(Stored data entries)

-- ==== Sys2Proof/Syntax.lean ====
section
/-! DEFINITION. The commands of the GW960: one constructor of `Instr` for every row of the table of operations and events,
with the row's operands. A command of a cell or of a U list carries the instruction's fields; a command for a frame, packet or
message carries the fields of its header; a mailbox command names the channel whose request buffer holds its fields. -/

namespace Sys2Proof

/-- The issue streams of a cell (R50). -/
inductive Strm where
  | f | b
  deriving DecidableEq, Repr

/-- The fields of a cell instruction word beside its opcode (R53). -/
structure CellWord where
  fmta : BitVec 4 := 0
  fmtb : BitVec 4 := 0
  rm   : BitVec 3 := 0
  sat  : BitVec 1 := 0
  tidx : BitVec 5 := 0
  cnt  : BitVec 13 := 0
  opnd : BitVec 26 := 0
  deriving DecidableEq, Repr

/-- A PCIe memory request into BAR2 (R343): requester, BAR2 offset, and the bytes written or the length read. -/
structure AperReq where
  rid   : Nat
  off   : Nat
  write : Bool
  data  : List (BitVec 8)
  len   : Nat
  deriving DecidableEq, Repr

/-- A unit presented for admission (R39): an instruction block of a stream, or an access of a class with its cost. -/
inductive WorkUnit where
  | block (lc : Nat) (st : Strm)
  | access (cls cc hbm link : Nat)
  deriving DecidableEq, Repr

/-- A received tick frame (R330); delays and the arrival moment in units of 0.125 ns. -/
structure TickFrame where
  originPos : Nat
  lastPos   : Nat
  accDly    : Nat
  len       : Nat
  lenNext   : Nat
  rndNum    : Nat
  gtime     : Nat
  tAlign    : Nat
  crcOk     : Bool
  deriving DecidableEq, Repr

/-- A received management frame of the hoop (R333), payload as a little-endian number. -/
structure MgmtFrame where
  src     : Nat
  dst     : Nat
  hops    : Nat
  msg     : Nat
  len     : Nat
  payload : Nat
  crcOk   : Bool
  deriving DecidableEq, Repr

/-- What forces the hoop bypass closed at once (R335). -/
inductive ForcedClose where
  | reset | viodLoss | vaonLoss | lid
  deriving DecidableEq, Repr

/-- A Wale packet (R323): header, payload, seal tag, and whether it came CE-marked. -/
structure WalePkt where
  isSealed : Bool := false
  last     : Bool := false
  ece      : Bool := false
  ackReq   : Bool := false
  cls      : Nat := 0
  dstQpn   : Nat := 0
  srcQpn   : Nat := 0
  psn      : Nat := 0
  msgId    : Nat := 0
  offset   : Nat := 0
  keyId    : Nat := 0
  nonce    : Nat := 0
  reason   : Nat := 0
  payload  : List (BitVec 8) := []
  tag      : Nat := 0
  ce       : Bool := false
  deriving DecidableEq, Repr

/-- One segment entry of a segment table (R147). -/
structure SegEntry where
  handle   : Nat
  ctx      : Nat
  wver     : Nat
  row0     : Nat
  nrows    : Nat
  forms    : Nat
  baseOnly : Bool
  rankL    : Nat
  rankQ    : Nat
  deriving DecidableEq, Repr

/-- A segment table (R146) as the lead sends it: its header fields, segments and row list of job tag and queue pair. -/
structure SegTable where
  course : Nat
  sid    : Nat
  gen    : Nat
  lead   : Nat
  segs   : List SegEntry
  rows   : List (Nat × Nat)
  deriving DecidableEq, Repr

/-- A device's boundary report to the lead (R145): the handles it can run, each with a generation it is accepted on, the generations of stake
sets that courses may start on, and the stake sets that are nonresident. -/
structure ResReport where
  usable : List (Nat × Nat)
  gens   : List (Nat × Nat)
  nonres : List Nat
  deriving DecidableEq, Repr

/-- A received Twine frame (R290). -/
structure TwineFrame where
  wellFormed : Bool := true
  ovf        : Bool := false
  late       : Bool := false
  member     : Nat := 255
  nmemb      : Nat := 1
  group      : Nat := 0
  step       : Nat := 0
  bucket     : Nat := 0
  attempt    : Nat := 0
  owner      : Nat := 0
  rail       : Nat := 0
  seq        : Nat := 0
  exp        : Int := -128
  nfcnt      : Nat := 0
  keyId      : Nat := 0
  mask       : Nat := 0
  capacity   : Nat := 0
  payload    : List (BitVec 32) := []
  deriving DecidableEq, Repr

/-- A partial sum received on the ring path (R296). -/
structure RingMsg where
  bucket  : Nat
  attempt : Nat
  owner   : Nat
  rail    : Nat
  exp     : Int
  ovf     : Bool
  nfcnt   : Nat
  words   : List (BitVec 32)
  deriving DecidableEq, Repr

/-- The check result of an owner's report (R297). -/
inductive CheckRes where
  | notChecked | allEqual | differ (ringSame : Bool)
  deriving DecidableEq, Repr

/-- An owner's report of a bucket (R301). -/
structure OwnerRpt where
  part   : Nat
  bucket : Nat
  owner  : Nat
  ovf    : Bool
  exp    : Int
  nfcnt  : Nat
  lost   : List Nat
  bounce : List Nat
  check  : CheckRes
  badRails : List Nat
  mstat  : Nat
  deriving DecidableEq, Repr

/-- The lead's verdict for a bucket (R301), with the rails that are ring-reduced from then on (R293, R297). -/
inductive VerdictKind where
  | redo (k : Int) (ring : List Nat) | failed | done (k e : Int) (ring : List Nat)
  deriving DecidableEq, Repr

structure VerdictMsg where
  bucket : Nat
  kind   : VerdictKind
  deriving DecidableEq, Repr

/-- One bucket record of a step ledger entry (R304). -/
structure LedgerBucket where
  bucket   : Nat
  part     : Nat
  k        : Int
  e        : Int
  attempts : Nat
  verdict  : Nat
  checkv   : Nat
  ringRails : Nat
  nfcnt    : Nat
  mstat    : Nat
  deriving DecidableEq, Repr

/-- A step ledger entry (R303). -/
structure LedgerEntry where
  nbucket : Nat
  jobId   : Nat
  step    : Nat
  wverIn  : Nat
  wverOut : Nat
  gen     : Nat
  nmemb   : Nat
  npart   : Nat
  nrail   : Nat
  outcome : Nat
  saved   : Bool
  precCrc : Nat
  sample0 : Nat
  pubRnd  : Nat
  buckets : List LedgerBucket
  deriving DecidableEq, Repr

/-- A peer's request for a stake-set shard (R180). -/
structure ShardReq where
  peer  : Nat
  sid   : Nat
  gen   : Nat
  part  : Nat
  shard : Nat
  deriving DecidableEq, Repr

/-- How a requested shard arrived from its source (R179); plaintext bytes as pairs of offset in the shard and byte. -/
inductive ShardIn where
  | ok (data : List (Nat × BitVec 8)) | refused | crcBad | poisoned
  deriving DecidableEq, Repr

/-- A line that patrol scrub read with symbols in error (R268). -/
structure LineHit where
  frame : Nat
  line  : Nat
  errs  : List (Nat × Nat)
  deriving DecidableEq, Repr

/-- What a received Ethernet frame is before its payload is looked at (R313, R315). -/
inductive EthKind where
  | secured (valid : Bool) | noSecTag | pfc | eapol
  deriving DecidableEq, Repr

/-- A received Ethernet frame: length with FCS, priority, kind, whether FEC delivered it whole. -/
structure EthFrame where
  len   : Nat
  prio  : Nat
  kind  : EthKind
  fecOk : Bool
  deriving DecidableEq, Repr

/-- What MKA does on a sub-port (R315, R412). -/
inductive MkaEvent where
  | install | retire
  deriving DecidableEq, Repr

/-- The SRAM in which an uncorrectable error is met (R427). -/
inductive SramBlock where
  | directoryCache | staging | queuePair | frameSlice | keyBus | tally
  deriving DecidableEq, Repr

/-- The operations of a RoCE packet (R319, R320); `nak true` asks for a resend from its PSN on, `nak false` reports an access error. -/
inductive RoceOp where
  | send | sendImm | write | writeImm | readReq | readRsp | ack | nak (again : Bool) | cnp
  deriving DecidableEq, Repr

/-- A RoCE v2 packet (R320). -/
structure RocePkt where
  qpn     : Nat := 0
  op      : RoceOp
  psn     : Nat := 0
  ce      : Bool := false
  last    : Bool := true
  addr    : Nat := 0
  key     : Nat := 0
  len     : Nat := 0
  imm     : Nat := 0
  payload : List (BitVec 8) := []
  deriving DecidableEq, Repr

/-- What the host or peer side of a copy burst answers (R353, R354): the bytes read, an accepted write, or a failure. -/
inductive BurstIn where
  | data (bytes : List (BitVec 8)) | accepted | failed
  deriving DecidableEq, Repr

/-- The sources of a W-class reset (R447). -/
inductive WCause where
  | perst | hotReset | deviceReset | viod
  deriving DecidableEq, Repr

/-- The sources of an L-class reset (R447). -/
inductive LCause where
  | lidFail | operatorCleared | rail
  deriving DecidableEq, Repr

/-- A power and temperature reading of the clock loop (R463): package watts and the hottest sensor of each compute die. -/
structure PowerSample where
  watts : Nat
  tj    : List Nat
  deriving DecidableEq, Repr

/-- A KEY_RELEASE request (R409). -/
structure KeyRel where
  kind       : Nat
  target     : Nat
  keyId      : Nat
  dbg        : Bool
  prof       : Bool
  hostWindow : Bool
  requireIde : Bool
  denyRoce   : Bool
  rsvdZero   : Bool
  measDigest : Nat
  key        : Nat
  ckn        : Nat
  deriving DecidableEq, Repr

/-- A route entry of an Upsett image (R82). -/
structure Route where
  target : Nat
  bankKb : Nat
  evc    : Nat
  strm   : Strm
  valid  : Bool
  deriving DecidableEq, Repr

/-- The role that Upsett gives a cell (R55, R82). -/
inductive Role where
  | matrix | vector | reduce | stream | unused
  deriving DecidableEq, Repr

/-- An Upsett image (R82): the measurement that the Lid took of it, and its bytes by offset; an unlisted byte is 0. -/
structure UpsettImage where
  meas  : Nat
  bytes : List (Nat × BitVec 8)
  deriving DecidableEq, Repr

/-- A read of BAR0 that begins at a low half (R5): its offset, and whether it is of 32 bits or of 64. -/
structure LowRead where
  off  : Nat
  wide : Bool := false
  deriving DecidableEq, Repr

## WHAT THE EXERCISE ASKS:
Write out each line of the data that holds the string "error".

## SOLUTION FOR THIS EXERCISE:
/-- A line that patrol scrub read with symbols in error (R268). -/
/-- The SRAM in which an uncorrectable error is met (R427). -/
/-- The operations of a RoCE packet (R319, R320); `nak true` asks for a resend from its PSN on, `nak false` reports an access error. -/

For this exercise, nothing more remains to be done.